TASK DIRECTIONS => Your output should be the lines of the data that follow, reproduced exactly from the first through the line bearing "v s).events = s.events := rfl".

ENTRIES SUPPLIED =>
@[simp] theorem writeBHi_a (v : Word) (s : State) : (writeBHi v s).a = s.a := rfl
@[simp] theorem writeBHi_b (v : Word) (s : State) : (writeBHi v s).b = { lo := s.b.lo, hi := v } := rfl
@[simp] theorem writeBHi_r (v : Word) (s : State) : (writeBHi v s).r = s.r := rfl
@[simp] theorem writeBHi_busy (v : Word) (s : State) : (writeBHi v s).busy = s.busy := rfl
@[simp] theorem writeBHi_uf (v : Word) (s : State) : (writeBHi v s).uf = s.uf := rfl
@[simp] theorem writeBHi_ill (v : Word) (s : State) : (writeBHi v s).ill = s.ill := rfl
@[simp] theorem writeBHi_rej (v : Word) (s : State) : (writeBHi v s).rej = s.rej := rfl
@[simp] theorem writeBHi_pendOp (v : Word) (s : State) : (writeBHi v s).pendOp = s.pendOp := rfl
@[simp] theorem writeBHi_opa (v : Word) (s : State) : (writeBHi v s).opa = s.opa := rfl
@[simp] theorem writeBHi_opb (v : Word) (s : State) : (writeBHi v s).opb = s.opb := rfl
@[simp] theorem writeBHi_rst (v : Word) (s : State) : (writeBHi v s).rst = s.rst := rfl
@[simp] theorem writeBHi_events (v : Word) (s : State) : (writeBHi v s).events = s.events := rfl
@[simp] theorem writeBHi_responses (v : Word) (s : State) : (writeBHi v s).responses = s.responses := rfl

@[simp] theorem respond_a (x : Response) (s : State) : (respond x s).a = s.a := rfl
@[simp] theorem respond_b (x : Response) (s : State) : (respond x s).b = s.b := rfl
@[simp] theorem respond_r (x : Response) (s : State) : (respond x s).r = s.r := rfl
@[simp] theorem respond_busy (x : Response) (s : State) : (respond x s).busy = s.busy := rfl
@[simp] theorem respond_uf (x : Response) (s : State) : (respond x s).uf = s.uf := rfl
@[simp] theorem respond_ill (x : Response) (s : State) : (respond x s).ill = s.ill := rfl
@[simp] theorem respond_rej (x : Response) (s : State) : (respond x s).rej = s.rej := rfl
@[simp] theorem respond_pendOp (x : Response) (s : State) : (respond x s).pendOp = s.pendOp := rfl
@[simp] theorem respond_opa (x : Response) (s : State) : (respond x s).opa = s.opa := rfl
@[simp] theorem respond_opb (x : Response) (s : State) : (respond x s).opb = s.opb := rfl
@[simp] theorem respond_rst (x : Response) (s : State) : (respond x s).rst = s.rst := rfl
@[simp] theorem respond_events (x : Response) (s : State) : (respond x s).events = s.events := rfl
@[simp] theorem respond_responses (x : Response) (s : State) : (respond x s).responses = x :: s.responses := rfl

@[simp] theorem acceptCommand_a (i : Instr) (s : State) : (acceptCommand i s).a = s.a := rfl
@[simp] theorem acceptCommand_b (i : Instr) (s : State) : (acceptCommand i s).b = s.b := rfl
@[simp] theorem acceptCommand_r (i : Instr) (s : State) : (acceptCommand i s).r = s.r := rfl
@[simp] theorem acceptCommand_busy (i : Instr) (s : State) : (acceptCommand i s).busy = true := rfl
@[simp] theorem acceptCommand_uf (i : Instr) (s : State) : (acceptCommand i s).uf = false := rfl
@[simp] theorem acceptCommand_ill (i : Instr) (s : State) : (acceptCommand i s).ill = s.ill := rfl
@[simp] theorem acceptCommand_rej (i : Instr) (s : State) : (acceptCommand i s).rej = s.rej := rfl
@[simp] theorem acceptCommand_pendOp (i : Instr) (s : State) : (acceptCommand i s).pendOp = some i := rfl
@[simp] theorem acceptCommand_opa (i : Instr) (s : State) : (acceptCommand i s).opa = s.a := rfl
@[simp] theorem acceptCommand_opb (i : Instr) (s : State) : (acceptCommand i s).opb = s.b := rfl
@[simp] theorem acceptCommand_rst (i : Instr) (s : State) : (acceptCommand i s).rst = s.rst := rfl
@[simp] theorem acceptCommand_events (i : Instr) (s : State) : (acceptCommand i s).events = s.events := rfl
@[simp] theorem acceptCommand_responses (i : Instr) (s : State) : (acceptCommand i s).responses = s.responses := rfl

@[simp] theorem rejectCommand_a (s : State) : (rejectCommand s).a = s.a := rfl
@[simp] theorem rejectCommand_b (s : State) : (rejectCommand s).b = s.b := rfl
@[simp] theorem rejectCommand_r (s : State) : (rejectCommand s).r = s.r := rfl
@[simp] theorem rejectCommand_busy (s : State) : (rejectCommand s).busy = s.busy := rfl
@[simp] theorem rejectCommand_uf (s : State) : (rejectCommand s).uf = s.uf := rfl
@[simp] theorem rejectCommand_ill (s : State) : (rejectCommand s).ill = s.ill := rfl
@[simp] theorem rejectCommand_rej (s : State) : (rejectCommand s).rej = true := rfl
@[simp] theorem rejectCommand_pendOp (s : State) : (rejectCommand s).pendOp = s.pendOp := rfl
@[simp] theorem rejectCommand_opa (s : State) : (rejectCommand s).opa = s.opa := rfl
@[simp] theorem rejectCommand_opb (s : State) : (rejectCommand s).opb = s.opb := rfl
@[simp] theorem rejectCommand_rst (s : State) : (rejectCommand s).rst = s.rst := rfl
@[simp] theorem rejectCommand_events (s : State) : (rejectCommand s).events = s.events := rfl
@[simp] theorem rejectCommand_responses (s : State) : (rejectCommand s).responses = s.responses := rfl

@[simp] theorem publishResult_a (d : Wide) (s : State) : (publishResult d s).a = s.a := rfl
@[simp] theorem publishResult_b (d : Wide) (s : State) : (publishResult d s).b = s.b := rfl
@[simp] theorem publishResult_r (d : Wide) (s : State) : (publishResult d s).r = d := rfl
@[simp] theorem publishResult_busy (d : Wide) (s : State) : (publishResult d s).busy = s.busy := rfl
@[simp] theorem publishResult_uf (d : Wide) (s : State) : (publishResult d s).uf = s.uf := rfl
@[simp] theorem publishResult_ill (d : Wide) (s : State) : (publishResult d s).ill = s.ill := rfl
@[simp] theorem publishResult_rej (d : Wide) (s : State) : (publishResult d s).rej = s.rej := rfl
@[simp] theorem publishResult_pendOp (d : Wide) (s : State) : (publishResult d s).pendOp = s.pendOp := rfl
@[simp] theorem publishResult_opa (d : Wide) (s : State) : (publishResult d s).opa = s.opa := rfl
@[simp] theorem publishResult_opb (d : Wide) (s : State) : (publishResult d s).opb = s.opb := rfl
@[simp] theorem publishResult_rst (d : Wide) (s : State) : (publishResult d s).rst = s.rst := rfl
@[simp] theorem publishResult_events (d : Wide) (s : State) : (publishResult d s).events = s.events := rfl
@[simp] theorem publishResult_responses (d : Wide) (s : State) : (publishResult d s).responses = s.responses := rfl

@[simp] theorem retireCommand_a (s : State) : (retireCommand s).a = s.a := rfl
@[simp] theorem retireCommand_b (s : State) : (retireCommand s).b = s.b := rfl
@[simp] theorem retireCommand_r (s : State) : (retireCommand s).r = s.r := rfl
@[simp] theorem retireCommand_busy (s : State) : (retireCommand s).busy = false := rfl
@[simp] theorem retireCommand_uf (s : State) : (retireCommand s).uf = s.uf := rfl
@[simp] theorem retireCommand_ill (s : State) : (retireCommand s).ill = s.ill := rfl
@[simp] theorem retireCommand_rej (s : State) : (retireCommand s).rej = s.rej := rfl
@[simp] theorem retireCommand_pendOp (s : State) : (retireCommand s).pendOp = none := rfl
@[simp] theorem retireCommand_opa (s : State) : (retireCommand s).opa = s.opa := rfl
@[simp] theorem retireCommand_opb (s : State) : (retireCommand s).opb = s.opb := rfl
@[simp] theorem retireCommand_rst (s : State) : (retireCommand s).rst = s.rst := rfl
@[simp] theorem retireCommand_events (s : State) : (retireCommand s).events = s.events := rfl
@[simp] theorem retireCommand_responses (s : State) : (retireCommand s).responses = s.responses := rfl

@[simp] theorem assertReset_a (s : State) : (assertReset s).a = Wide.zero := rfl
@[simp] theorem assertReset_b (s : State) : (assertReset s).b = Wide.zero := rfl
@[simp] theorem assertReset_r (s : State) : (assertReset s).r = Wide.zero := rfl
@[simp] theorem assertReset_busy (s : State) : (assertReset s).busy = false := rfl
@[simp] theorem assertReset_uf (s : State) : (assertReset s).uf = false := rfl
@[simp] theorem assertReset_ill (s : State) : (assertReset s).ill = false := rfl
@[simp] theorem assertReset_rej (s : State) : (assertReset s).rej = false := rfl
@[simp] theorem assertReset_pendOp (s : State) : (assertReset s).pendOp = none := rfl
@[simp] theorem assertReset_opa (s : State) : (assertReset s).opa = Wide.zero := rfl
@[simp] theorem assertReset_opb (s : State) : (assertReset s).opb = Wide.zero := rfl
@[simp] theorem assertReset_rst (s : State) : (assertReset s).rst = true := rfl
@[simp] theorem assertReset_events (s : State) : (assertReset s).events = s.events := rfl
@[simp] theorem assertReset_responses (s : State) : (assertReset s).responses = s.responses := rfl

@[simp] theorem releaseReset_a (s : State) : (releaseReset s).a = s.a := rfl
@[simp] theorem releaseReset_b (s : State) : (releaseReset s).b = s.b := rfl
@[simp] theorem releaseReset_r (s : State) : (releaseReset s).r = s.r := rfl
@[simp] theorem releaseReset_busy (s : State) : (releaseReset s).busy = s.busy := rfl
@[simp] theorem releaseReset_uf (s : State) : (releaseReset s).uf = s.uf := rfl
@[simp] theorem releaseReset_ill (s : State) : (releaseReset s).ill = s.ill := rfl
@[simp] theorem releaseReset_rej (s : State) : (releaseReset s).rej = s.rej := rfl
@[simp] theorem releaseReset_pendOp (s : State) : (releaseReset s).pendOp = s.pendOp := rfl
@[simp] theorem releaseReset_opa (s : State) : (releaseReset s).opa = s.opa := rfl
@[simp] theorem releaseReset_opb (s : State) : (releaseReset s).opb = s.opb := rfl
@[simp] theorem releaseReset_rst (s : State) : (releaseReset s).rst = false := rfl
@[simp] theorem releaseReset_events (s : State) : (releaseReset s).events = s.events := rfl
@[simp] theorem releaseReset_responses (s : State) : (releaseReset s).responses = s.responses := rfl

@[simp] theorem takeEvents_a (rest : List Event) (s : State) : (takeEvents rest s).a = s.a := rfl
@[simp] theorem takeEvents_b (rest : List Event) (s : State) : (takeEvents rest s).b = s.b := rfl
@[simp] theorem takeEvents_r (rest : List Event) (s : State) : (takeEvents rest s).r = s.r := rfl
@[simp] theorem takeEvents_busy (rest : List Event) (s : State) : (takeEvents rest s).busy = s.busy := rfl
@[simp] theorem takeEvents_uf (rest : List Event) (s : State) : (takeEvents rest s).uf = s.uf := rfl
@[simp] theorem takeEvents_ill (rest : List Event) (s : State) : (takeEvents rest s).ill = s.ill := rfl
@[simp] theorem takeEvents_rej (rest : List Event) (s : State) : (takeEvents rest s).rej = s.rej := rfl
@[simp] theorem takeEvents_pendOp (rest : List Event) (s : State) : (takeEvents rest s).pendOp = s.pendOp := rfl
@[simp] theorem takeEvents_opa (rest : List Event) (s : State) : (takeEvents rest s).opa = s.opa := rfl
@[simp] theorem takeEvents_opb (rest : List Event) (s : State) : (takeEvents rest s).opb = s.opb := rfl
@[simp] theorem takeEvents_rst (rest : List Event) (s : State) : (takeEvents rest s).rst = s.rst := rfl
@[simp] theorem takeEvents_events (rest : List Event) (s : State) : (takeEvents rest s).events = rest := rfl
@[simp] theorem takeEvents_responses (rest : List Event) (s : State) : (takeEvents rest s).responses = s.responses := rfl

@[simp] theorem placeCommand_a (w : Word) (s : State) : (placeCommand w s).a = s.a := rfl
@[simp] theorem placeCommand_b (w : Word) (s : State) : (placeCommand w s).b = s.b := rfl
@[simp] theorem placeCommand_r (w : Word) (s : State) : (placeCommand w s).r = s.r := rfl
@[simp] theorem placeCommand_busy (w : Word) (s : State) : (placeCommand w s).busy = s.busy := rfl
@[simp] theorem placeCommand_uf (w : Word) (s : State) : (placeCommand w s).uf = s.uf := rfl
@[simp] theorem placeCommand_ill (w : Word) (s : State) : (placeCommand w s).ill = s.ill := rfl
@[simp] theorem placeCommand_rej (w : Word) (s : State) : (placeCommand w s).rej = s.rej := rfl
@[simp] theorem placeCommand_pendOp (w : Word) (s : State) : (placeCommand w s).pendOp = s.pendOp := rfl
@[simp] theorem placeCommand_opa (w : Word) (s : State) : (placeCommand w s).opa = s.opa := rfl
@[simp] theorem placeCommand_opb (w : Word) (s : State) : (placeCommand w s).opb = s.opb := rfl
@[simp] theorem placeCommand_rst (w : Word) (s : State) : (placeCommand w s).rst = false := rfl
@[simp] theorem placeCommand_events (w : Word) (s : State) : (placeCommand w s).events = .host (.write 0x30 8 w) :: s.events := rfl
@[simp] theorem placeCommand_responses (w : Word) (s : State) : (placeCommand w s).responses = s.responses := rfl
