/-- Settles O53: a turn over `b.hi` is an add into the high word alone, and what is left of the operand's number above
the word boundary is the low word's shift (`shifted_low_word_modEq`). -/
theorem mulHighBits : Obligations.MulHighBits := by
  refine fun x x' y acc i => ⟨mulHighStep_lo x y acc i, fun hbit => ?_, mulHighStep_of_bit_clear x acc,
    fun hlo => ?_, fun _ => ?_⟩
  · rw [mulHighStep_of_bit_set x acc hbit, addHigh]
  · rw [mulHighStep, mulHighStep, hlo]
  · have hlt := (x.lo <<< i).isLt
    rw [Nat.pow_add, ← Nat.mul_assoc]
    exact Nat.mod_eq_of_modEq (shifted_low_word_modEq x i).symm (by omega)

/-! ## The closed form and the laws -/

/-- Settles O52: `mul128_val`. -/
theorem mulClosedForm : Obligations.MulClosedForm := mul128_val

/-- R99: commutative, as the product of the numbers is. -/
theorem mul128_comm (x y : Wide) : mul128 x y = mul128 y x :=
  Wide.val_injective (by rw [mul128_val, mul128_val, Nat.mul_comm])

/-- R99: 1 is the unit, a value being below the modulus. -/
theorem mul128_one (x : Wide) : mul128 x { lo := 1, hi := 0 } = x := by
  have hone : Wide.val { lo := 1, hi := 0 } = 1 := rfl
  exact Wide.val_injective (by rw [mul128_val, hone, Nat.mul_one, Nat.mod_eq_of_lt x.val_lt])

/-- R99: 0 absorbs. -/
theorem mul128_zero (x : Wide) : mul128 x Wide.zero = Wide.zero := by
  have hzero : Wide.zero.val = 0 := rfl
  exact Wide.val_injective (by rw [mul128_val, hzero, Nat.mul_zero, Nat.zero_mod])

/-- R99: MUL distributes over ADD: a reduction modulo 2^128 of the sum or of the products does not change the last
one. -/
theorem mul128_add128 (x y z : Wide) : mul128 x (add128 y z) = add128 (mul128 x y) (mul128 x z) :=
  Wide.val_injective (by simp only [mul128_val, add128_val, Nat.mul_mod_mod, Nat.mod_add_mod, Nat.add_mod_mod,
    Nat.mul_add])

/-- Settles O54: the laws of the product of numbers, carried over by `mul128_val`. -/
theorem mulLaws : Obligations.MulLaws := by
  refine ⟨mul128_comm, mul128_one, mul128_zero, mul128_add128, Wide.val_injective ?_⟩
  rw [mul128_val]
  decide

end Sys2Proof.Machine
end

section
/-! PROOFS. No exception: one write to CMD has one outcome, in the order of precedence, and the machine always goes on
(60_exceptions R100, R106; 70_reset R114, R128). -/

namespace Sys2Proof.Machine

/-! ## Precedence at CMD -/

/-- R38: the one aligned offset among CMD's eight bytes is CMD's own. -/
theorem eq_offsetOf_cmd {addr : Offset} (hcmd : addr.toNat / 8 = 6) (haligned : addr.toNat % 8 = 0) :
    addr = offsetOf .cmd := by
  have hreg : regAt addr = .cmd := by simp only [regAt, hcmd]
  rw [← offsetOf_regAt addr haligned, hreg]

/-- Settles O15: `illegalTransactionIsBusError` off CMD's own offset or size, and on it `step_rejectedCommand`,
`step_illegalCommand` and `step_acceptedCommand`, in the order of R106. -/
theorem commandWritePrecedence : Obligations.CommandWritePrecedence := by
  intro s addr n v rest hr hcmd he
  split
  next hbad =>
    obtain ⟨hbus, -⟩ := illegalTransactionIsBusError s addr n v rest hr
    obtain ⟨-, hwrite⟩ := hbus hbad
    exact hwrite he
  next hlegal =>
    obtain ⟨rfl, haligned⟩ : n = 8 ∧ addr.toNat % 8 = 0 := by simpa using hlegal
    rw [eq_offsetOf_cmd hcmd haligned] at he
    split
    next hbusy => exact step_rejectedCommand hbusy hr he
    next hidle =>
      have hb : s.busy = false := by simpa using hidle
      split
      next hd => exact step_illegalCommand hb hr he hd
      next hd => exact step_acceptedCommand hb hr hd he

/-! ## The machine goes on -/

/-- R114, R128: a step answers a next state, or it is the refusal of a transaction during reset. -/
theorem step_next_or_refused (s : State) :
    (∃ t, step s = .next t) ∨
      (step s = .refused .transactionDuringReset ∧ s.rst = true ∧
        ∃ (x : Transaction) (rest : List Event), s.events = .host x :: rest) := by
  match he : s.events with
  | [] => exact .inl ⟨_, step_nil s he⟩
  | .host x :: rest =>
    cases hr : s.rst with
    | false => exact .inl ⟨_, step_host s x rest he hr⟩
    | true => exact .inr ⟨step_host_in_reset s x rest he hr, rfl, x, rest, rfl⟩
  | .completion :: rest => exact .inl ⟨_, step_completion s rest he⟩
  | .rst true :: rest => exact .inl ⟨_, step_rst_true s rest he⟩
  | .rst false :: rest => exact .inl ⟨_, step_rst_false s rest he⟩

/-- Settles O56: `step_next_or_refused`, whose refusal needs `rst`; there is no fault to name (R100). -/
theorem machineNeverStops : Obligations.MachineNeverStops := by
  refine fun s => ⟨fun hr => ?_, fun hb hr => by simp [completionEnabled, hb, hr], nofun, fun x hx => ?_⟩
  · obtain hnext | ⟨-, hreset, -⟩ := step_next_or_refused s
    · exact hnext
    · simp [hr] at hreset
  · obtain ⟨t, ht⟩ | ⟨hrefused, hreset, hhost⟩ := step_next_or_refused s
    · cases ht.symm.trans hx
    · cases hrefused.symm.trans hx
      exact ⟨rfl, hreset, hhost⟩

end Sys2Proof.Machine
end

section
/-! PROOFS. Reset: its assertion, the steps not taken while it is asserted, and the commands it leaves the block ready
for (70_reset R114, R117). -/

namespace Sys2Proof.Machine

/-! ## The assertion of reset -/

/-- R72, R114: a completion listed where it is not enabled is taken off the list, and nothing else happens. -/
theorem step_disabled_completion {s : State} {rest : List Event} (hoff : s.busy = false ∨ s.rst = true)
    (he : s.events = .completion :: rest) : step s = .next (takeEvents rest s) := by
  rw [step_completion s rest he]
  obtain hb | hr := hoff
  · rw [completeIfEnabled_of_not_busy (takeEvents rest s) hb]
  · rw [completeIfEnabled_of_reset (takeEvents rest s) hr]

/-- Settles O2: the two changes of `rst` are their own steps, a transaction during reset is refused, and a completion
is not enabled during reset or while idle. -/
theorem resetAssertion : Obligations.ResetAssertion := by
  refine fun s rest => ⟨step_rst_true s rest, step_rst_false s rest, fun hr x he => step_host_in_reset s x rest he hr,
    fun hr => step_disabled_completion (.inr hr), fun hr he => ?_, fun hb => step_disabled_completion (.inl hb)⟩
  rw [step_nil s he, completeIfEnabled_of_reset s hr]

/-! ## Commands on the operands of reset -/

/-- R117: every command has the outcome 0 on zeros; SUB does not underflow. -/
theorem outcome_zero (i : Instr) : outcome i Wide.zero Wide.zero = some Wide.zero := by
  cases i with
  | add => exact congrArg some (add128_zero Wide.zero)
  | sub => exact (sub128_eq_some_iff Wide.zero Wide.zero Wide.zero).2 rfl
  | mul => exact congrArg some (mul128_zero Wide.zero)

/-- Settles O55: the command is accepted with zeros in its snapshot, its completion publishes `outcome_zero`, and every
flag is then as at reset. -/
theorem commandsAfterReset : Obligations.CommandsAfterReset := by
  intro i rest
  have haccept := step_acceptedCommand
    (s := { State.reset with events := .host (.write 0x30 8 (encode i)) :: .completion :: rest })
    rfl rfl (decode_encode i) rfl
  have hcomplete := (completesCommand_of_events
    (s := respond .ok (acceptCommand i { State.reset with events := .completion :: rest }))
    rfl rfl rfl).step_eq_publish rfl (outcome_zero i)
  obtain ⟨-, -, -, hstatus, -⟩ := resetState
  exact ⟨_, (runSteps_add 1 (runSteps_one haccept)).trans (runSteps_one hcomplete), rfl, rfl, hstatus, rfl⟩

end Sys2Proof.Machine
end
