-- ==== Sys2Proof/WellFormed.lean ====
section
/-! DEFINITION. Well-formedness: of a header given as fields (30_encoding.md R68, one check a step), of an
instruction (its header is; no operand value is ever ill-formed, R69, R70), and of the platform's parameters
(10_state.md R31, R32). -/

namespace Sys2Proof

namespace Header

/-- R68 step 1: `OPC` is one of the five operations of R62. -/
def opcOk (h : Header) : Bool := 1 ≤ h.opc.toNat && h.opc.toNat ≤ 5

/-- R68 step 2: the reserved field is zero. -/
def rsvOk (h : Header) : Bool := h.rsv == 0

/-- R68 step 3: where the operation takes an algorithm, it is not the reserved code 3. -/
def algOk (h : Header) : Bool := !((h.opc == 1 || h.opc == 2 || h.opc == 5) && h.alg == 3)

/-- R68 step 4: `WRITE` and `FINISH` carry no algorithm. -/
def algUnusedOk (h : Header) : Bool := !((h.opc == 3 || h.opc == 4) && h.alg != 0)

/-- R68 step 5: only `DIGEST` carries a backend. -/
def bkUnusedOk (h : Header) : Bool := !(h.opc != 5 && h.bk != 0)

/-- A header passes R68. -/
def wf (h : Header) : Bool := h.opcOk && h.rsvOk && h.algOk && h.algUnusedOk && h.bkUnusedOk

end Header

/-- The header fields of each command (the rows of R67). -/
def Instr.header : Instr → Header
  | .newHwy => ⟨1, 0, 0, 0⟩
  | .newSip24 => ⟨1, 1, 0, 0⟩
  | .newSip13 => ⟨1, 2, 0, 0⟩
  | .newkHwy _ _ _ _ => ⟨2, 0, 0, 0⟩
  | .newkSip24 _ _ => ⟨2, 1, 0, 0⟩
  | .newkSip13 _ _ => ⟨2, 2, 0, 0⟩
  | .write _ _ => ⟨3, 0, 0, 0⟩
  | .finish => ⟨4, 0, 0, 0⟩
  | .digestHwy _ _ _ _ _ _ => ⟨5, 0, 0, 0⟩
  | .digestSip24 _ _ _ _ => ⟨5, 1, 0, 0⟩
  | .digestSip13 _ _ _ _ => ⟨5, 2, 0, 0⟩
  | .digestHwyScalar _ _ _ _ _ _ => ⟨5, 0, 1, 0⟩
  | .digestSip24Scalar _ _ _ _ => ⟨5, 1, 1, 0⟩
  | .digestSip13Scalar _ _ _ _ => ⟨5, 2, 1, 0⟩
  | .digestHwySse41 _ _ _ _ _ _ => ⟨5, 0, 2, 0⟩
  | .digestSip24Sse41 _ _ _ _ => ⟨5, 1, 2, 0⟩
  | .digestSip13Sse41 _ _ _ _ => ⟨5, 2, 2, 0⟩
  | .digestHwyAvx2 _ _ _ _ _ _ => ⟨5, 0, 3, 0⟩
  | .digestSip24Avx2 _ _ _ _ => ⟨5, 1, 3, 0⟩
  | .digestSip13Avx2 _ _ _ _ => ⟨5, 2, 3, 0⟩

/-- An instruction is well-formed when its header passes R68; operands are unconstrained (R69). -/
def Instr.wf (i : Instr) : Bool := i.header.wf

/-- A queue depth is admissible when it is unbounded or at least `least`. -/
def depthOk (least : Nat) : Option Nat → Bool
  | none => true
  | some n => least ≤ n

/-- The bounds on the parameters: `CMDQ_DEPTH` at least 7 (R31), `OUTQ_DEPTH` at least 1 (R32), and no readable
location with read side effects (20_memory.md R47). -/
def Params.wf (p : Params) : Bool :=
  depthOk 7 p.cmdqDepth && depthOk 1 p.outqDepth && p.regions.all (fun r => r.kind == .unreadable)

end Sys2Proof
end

EXERCISE RESPONSE =>
@[simp] theorem writeBHi_a (v : Word) (s : State) : (writeBHi v s).a = s.a := rfl
@[simp] theorem writeBHi_b (v : Word) (s : State) : (writeBHi v s).b = { lo := s.b.lo, hi := v } := rfl
@[simp] theorem writeBHi_r (v : Word) (s : State) : (writeBHi v s).r = s.r := rfl
@[simp] theorem writeBHi_busy (v : Word) (s : State) : (writeBHi v s).busy = s.busy := rfl
@[simp] theorem writeBHi_uf (v : Word) (s : State) : (writeBHi v s).uf = s.uf := rfl
@[simp] theorem writeBHi_ill (v : Word) (s : State) : (writeBHi v s).ill = s.ill := rfl
@[simp] theorem writeBHi_rej (v : Word) (s : State) : (writeBHi v s).rej = s.rej := rfl
@[simp] theorem writeBHi_pendOp (v : Word) (s : State) : (writeBHi v s).pendOp = s.pendOp := rfl
@[simp] theorem writeBHi_opa (v : Word) (s : State) : (writeBHi v s).opa = s.opa := rfl
@[simp] theorem writeBHi_opb (v : Word) (s : State) : (writeBHi v s).opb = s.opb := rfl
@[simp] theorem writeBHi_rst (v : Word) (s : State) : (writeBHi v s).rst = s.rst := rfl
@[simp] theorem writeBHi_events (v : Word) (s : State) : (writeBHi v s).events = s.events := rfl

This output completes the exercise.